-------- RECORDS FOR THIS TASK --------
/-- The auxiliary polls write of the auxiliary buttons the event flags only. -/
theorem auxPolls_aux (buttons : List AuxButton) (alone : s.interludes = []) :
    (auxPolls buttons s).axState = s.axState ∧ (auxPolls buttons s).axConfirm = s.axConfirm := by
  induction buttons generalizing s with
  | nil => exact ⟨rfl, rfl⟩
  | cons c rest ih =>
    have polled : (auxPoll c s).axState = s.axState ∧ (auxPoll c s).axConfirm = s.axConfirm := by
      rw [auxPoll_eq c alone]; exact ⟨rfl, rfl⟩
    obtain ⟨state, confirm⟩ := ih ((buttonWrites_auxPoll c alone).interludes.trans alone)
    exact ⟨state.trans polled.1, confirm.trans polled.2⟩

theorem buttonMask_congr (state : t.mlState = s.mlState) (aux : t.axState = s.axState) : buttonMask t = buttonMask s := by
  rw [buttonMask, state, aux, buttonMask]

/-- The polls only add reports. -/
theorem auxPolls_reports (buttons : List AuxButton) (s : State) :
    ∃ l, (auxPolls buttons s).reports = s.reports ++ l := by
  induction buttons generalizing s with
  | nil => exact appended_nil s.reports
  | cons c rest ih => exact appended_trans (othersActed_auxPoll c s).reports (ih (auxPoll c s))

/-- A poll of a button with an event among others reports all five buttons. -/
theorem auxPolls_report (buttons : List AuxButton) (alone : s.interludes = []) (among : a ∈ buttons)
    (event : perAuxGet s.axEvent a = true) :
    ∃ l, (auxPolls buttons s).reports = s.reports ++ l ∧ buttonReport (buttonMask s) ∈ l := by
  induction buttons generalizing s with
  | nil => cases among
  | cons c rest ih =>
    by_cases here : a = c
    case pos =>
      subst here
      obtain ⟨l, more⟩ := auxPolls_reports rest (auxPoll a s)
      have polled : (auxPoll a s).reports = s.reports ++ [buttonReport (buttonMask s)] := by
        rw [auxPoll_event alone event]; rfl
      rw [polled, List.append_assoc] at more
      exact ⟨_, more, List.mem_append_left _ (List.mem_singleton_self _)⟩
    case neg =>
      have polled := buttonWrites_auxPoll c alone
      have still : perAuxGet (auxPoll c s).axEvent a = true := by
        rw [auxPoll_eq c alone]
        exact (perAuxGet_set_other _ _ here).trans event
      have mask : buttonMask (auxPoll c s) = buttonMask s :=
        buttonMask_congr polled.mlState (by rw [auxPoll_eq c alone]; rfl)
      obtain ⟨l, first⟩ := (othersActed_auxPoll c s).reports
      obtain ⟨l', more, reported⟩ := ih (polled.interludes.trans alone) (List.mem_of_ne_of_mem here among) still
      rw [first, List.append_assoc] at more
      rw [mask] at reported
      exact ⟨_, more, List.mem_append_right _ reported⟩

/-- The state before the auxiliary polls of a cycle. -/
def beforeAuxPolls (s : State) : State := latchPolls (auxConfirms s)

theorem buttonCalled_eq (alone : s.interludes = []) :
    buttonCalled s = auxPolls [.m, .s4, .s5] (beforeAuxPolls s) := by
  rw [buttonCalled, buttonCalls_foldl _ alone]
  simp only [buttonCycleSteps, List.foldl_cons, List.foldl_nil, buttonCall, auxPolls, beforeAuxPolls, latchPolls,
    auxConfirms]

theorem buttonWrites_beforeAuxPolls (alone : s.interludes = []) : ButtonWrites s (beforeAuxPolls s) := by
  have confirmed := buttonWrites_auxConfirms s
  exact confirmed.trans (buttonWrites_latchPolls (confirmed.interludes.trans alone))

theorem beforeAuxPolls_reports (s : State) : ∃ l, (beforeAuxPolls s).reports = s.reports ++ l :=
  appended_trans (othersActed_auxConfirm .m s).reports <| appended_trans (othersActed_auxConfirm .s4 _).reports <|
    appended_trans (othersActed_auxConfirm .s5 _).reports <| appended_trans (othersActed_latchPoll .left _).reports
      (othersActed_latchPoll .right _).reports

theorem releasePaid_beforeAuxPolls (alone : s.interludes = []) (h : Releasing a (n + 1) s) :
    ReleasePaid a n (beforeAuxPolls s) := by
  obtain ⟨confirmed, event⟩ := releasePaid_auxConfirms h
  have stillAlone := (buttonWrites_auxConfirms s).interludes.trans alone
  obtain ⟨state, confirm, kept⟩ := latchPolls_aux stillAlone
  exact ⟨confirmed.congr (buttonWrites_latchPolls stillAlone) (congrArg (perAuxGet · a) state)
    (congrArg (perAuxGet · a) confirm), fun paid => (congrArg (perAuxGet · a) kept).trans (event paid)⟩

/-- A cycle pays one of the samples owed. -/
theorem releasing_buttonCalled (alone : s.interludes = []) (h : Releasing a (n + 1) s) :
    Releasing a n (buttonCalled s) := by
  have stillAlone := (buttonWrites_beforeAuxPolls alone).interludes.trans alone
  obtain ⟨state, confirm⟩ := auxPolls_aux [.m, .s4, .s5] stillAlone
  obtain ⟨releasing, -⟩ := releasePaid_beforeAuxPolls alone h
  rw [buttonCalled_eq alone]
  exact releasing.congr (buttonWrites_auxPolls _ stillAlone)
    (congrArg (perAuxGet · a) state) (congrArg (perAuxGet · a) confirm)

/-- Between `s` and `t` all five buttons are reported, as they are in `t`. -/
def ReportsButtons (s t : State) : Prop :=
  ∃ l, t.reports = s.reports ++ l ∧ buttonReport (buttonMask t) ∈ l

theorem ReportsButtons.later (h : ReportsButtons s t) (time : Time) : ReportsButtons s { t with now := time } := h

/-- The cycle that accepts the release reports it. -/
theorem buttonCalled_reports_release (alone : s.interludes = []) (h : Releasing a 1 s) :
    ReportsButtons s (buttonCalled s) := by
  have stillAlone := (buttonWrites_beforeAuxPolls alone).interludes.trans alone
  obtain ⟨-, event⟩ := releasePaid_beforeAuxPolls alone h
  have every : a ∈ [AuxButton.m, .s4, .s5] := by cases a <;> decide
  obtain ⟨l, before⟩ := beforeAuxPolls_reports s
  obtain ⟨l', after, reported⟩ := auxPolls_report [.m, .s4, .s5] stillAlone every (event rfl)
  have mask : buttonMask (buttonCalled s) = buttonMask (beforeAuxPolls s) := by
    rw [buttonCalled_eq alone]
    exact buttonMask_congr (buttonWrites_auxPolls _ stillAlone).mlState (auxPolls_aux _ stillAlone).1
  rw [before, List.append_assoc, ← buttonCalled_eq alone] at after
  rw [← mask] at reported
  exact ⟨l ++ l', after, List.mem_append_right l reported⟩

/-- The running task stands at its boundary, alone, and no shutdown is requested. -/
structure CycleReady (s : State) : Prop where
  exact : ExactSchedule s
  boundary : ButtonAtBoundary s
  runs : s.runButton = true
  wanted : s.shutdownReq = false

/-- The state after such a cycle. -/
def buttonCycled (s : State) : State := { buttonCalled s with now := s.now + 1000 }

theorem CycleReady.cycled (h : CycleReady s) : exec .buttonCycle s = .next (buttonCycled s) := by
  have called := buttonWrites_called h.exact.1
  have runsOn : (!(buttonCalled s).shutdownReq) = (buttonCalled s).runButton := by
    rw [called.shutdownReq, called.runButton, h.wanted, h.runs]; rfl
  rw [exec_buttonCycle h.exact h.boundary h.runs, runsOn]
  rfl

theorem CycleReady.later (h : CycleReady s) (wrote : ButtonWrites s t) (time : Time) :
    CycleReady { t with now := time } :=
  ⟨⟨wrote.interludes.trans h.exact.1, wrote.slacks.trans h.exact.2⟩,
    ⟨wrote.buttonK.trans h.boundary.1, wrote.buttonSleep.trans h.boundary.2⟩, wrote.runButton.trans h.runs,
    wrote.shutdownReq.trans h.wanted⟩

theorem CycleReady.next (h : CycleReady s) : CycleReady (buttonCycled s) :=
  h.later (buttonWrites_called h.exact.1) _

theorem Releasing.later (h : Releasing a n s) (time : Time) : Releasing a n { s with now := time } :=
  ⟨h.contact, h.owed, h.released⟩

theorem releasing_buttonCycled (alone : s.interludes = []) (h : Releasing a (n + 1) s) :
    Releasing a n (buttonCycled s) :=
  (releasing_buttonCalled alone h).later _

theorem buttonCycled_reports_release (alone : s.interludes = []) (h : Releasing a 1 s) :
    ReportsButtons s (buttonCycled s) :=
  (buttonCalled_reports_release alone h).later _

/-- Cycle after cycle pays a sample, and takes its sleep. -/
theorem execAll_buttonCycle (k : Nat) (ready : CycleReady s) (h : Releasing a (n + k) s) :
    ∃ u, execAll (List.replicate k .buttonCycle) s = .next u ∧ CycleReady u ∧ Releasing a n u ∧
      u.now = s.now + BitVec.ofNat 32 (1000 * k) := by
  induction k generalizing s with
  | zero => exact ⟨s, rfl, ready, h, (BitVec.add_zero s.now).symm⟩
  | succ k ih =>
    obtain ⟨u, ran, readyThen, releasing, later⟩ := ih ready.next (releasing_buttonCycled ready.exact.1 h)
    refine ⟨u, ?_, readyThen, releasing, ?_⟩
    · rw [List.replicate_succ, execAll_cons _ ready.cycled, ran]
    · have total : 1000 * (k + 1) = 1000 + 1000 * k := by omega
      rw [later, total, BitVec.ofNat_add, ← BitVec.add_assoc]
      rfl

/-- Settles O31: a cycle is its calls and its boundary, at once or by the task's own steps; a step by where the task
stands; and ten cycles pay the ten samples of a release. -/
theorem buttonCycleRunsItsCalls : Obligations.ButtonCycleRunsItsCalls := by
  refine ⟨fun s exact boundary runs => ?calls, fun s stopped => ?stopped, fun s exact boundary runs => ?steps,
    fun s runs noSteps => ?step, fun a s exact boundary runs wanted down owed released => ?release⟩
  case calls =>
    exact ⟨buttonCalled s, execAll_buttonCalls exact.1, exec_btask exact boundary runs,
      exec_buttonCycle exact boundary runs⟩
  case stopped =>
    refine ⟨congrArg toOutcome (buttonCycleWith_stopped stopped), congrArg toOutcome (buttonCycleWith_stopped stopped),
      ?_⟩
    have ran := runItems_button 1 s
    rwa [times_one, buttonStep_stopped stopped] at ran
  case steps =>
    obtain ⟨n, ran⟩ := runItems_buttonCycle exact boundary runs
    exact ⟨buttonCalled s, n, execAll_buttonCalls exact.1, ran⟩
  case step =>
    have ran := runItems_button 1 s
    rw [times_one] at ran
    refine ⟨fun awake => ?_, fun t0 asleep => ?_⟩
    · rwa [buttonStep_begin runs noSteps awake] at ran
    · rwa [buttonStep_asleep runs noSteps asleep] at ran
  case release =>
    have ready : CycleReady s := ⟨exact, boundary, runs, wanted⟩
    obtain ⟨u, ran, readyThen, last, later⟩ := execAll_buttonCycle (n := 1) 9 ready ⟨down, owed, released⟩
    have accepted := releasing_buttonCycled readyThen.exact.1 last
    obtain ⟨l, added, reported⟩ := buttonCycled_reports_release readyThen.exact.1 last
    exact ⟨u, buttonCycled u, l, ran, readyThen.cycled, later, last.contact, last.owed, accepted.contact,
      accepted.owed, added, reported⟩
--------
**TASK ITEM**
Retype only this portion of the data above: the line containing "(congrArg (perAuxGet · a) confirm), fun", the line containing "Releasing a n (buttonCalled s) := by", and all lines between them, exactly.

**REPLY TO THE EXERCISE**
    (congrArg (perAuxGet · a) confirm), fun paid => (congrArg (perAuxGet · a) kept).trans (event paid)⟩

/-- A cycle pays one of the samples owed. -/
theorem releasing_buttonCalled (alone : s.interludes = []) (h : Releasing a (n + 1) s) :
    Releasing a n (buttonCalled s) := by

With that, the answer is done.